-- Data for the task follows --

/-- The opcode table's words, by its numbering of bits. -/
theorem test_table_words :
    decodeTableWord 11 0x041 = some (.decIngest 0x41) ∧ decodeTableWord 16 0x500 = some .encPull ∧
    decodeTableWord 16 0x400 = some (.encStart []) ∧ decodeTableWord 16 0x3A5 = some (.reserved011 0xA5) ∧
    decodeTableWord 16 0x101 = none ∧ decodeTableWord 16 0x800 = none ∧
    decodeTableWord 8 0xFD = some .wireEsc2Start ∧ decodeTableWord 8 0x00 = some (.wireData 0x00) := by decide

/-- The row's instruction is what the next step runs. -/
theorem test_withFetchWord :
    (State.reset.withFetchWord 16 0x603).script = [.request 0x603#11 []] ∧
    (State.reset.withFetchWord 8 0x02).script = [.wire 0x02] ∧
    (nextOf (step (State.reset.withFetchWord 8 0x02))).map (fun t => (t.decState, t.script)) =
      some (.insideMessage, []) := ⟨rfl, rfl, rfl⟩

/-- spec/30_encoding.md R60, 95_test_vectors.md notation: MESSAGE_READY len 7 = 0x7002, EMIT 0xFD = 0xFD6. -/
theorem test_response_packing :
    (Resp.pack 7 { code := .messageReady, data := 0, len := 7 }).toNat = 0x7002 ∧
    (Resp.pack 4 { code := .emit, data := 0xFD, len := 0 }).toNat = 0xFD6 ∧
    (Resp.pack 4 { code := .classified, data := 2, len := 0 }).toNat = 0x028 ∧
    lenBits 0 = 1 ∧ lenBits 2 = 2 ∧ lenBits 4 = 3 := by decide

/-! ### One step: the detector (95_test_vectors.md 2.2) -/

theorem test_detClassify_control :
    (nextOf (exec (.detClassify 0x03) (escaping 2 []))).map (fun t => (t.answer, t.decState)) =
      some (.response { code := .classified, data := 2, len := 0 }, .insideMessageEscaping) := rfl

theorem test_detClassify_second_byte_is_other :
    (nextOf (exec (.detClassify 0xFB) (fresh 2))).map (·.answer) =
      some (.response { code := .classified, data := 0, len := 0 }) := rfl

/-! ### One step: the encoder (95_test_vectors.md 2.3) -/

/-- T-ENC-14: a restart inside EscapedCharacter. -/
theorem test_encStart_restarts :
    encAfter (.encStart [0x43]) (encodingAt .escapedCharacter 1 [0x02]) = some (.begin, 0, 1, okAnswer) := rfl

/-- 2.1: PayloadTooLong leaves ENC as it is. -/
theorem test_encStart_too_long :
    encAfter (.encStart [0x01, 0x02, 0x03]) (bounded 2) = some (.done, 0, 0, .refused .payloadTooLong) := rfl

/-- T-ENC-3, the second pull: ESCAPE, with the byte held. -/
theorem test_encPull_escape :
    (nextOf (exec .encPull (encodingAt .encoding 0 [0x02]))).map
      (fun t => (t.encPhase, t.encCursor, t.encPend, t.answer)) =
      some (.escapedCharacter, 1, 0x02, emitted 0x04) := rfl

/-- T-ENC-8: 0xFD is sent raw. -/
theorem test_encPull_verbatim :
    encAfter .encPull (encodingAt .encoding 0 [0xFD]) = some (.encoding, 1, 1, emitted 0xFD) := rfl

/-! ### One step: the decoder (95_test_vectors.md 2.4) -/

/-- T-DEC-10. -/
theorem test_decIngest_data :
    decAfter (.decIngest 0x42) (inside 2 [0x41]) = some (.insideMessage, 2, continued) ∧
    bufAfter (.decIngest 0x42) (inside 2 [0x41]) 1 = some 0x42 ∧
    bufAfter (.decIngest 0x42) (inside 2 [0x41]) 0 = some 0x41 := ⟨rfl, rfl, rfl⟩

/-- T-DEC-27: validity is checked before capacity. -/
theorem test_decIngest_invalid_before_capacity :
    decAfter (.decIngest 0x10) (escaping 2 [0x41, 0x42]) = some (.waitingForStart, 0, invalidEscapeAnswer) := rfl

/-- T-DEC-31. -/
theorem test_decEoi_keeps_the_escape :
    decAfter .decEoi (escaping 2 [0x41]) = some (.insideMessageEscaping, 1, endOfInputAnswer) := rfl

/-- T-DEC-32: BUF[0] is stale. -/
theorem test_decReset_keeps_the_buffer :
    decAfter .decReset (inside 2 [0x41]) = some (.waitingForStart, 0, okAnswer) ∧
    bufAfter .decReset (inside 2 [0x41]) 0 = some 0x41 := ⟨rfl, rfl⟩

/-- T-DEC-6. -/
theorem test_wireStart_resynchronises :
    decAfter .wireStart (inside 2 [0x41]) = some (.insideMessage, 0, continued) ∧
    bufAfter .wireStart (inside 2 [0x41]) 0 = some 0x41 := ⟨rfl, rfl⟩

-- Data for the task concluded --

Your task> Give back exactly the material above from its opening line to the line bearing "decodeTableWord 11 0x041".

Task response>
/-- The opcode table's words, by its numbering of bits. -/
theorem test_table_words :
    decodeTableWord 11 0x041 = some (.decIngest 0x41) ∧ decodeTableWord 16 0x500 = some .encPull ∧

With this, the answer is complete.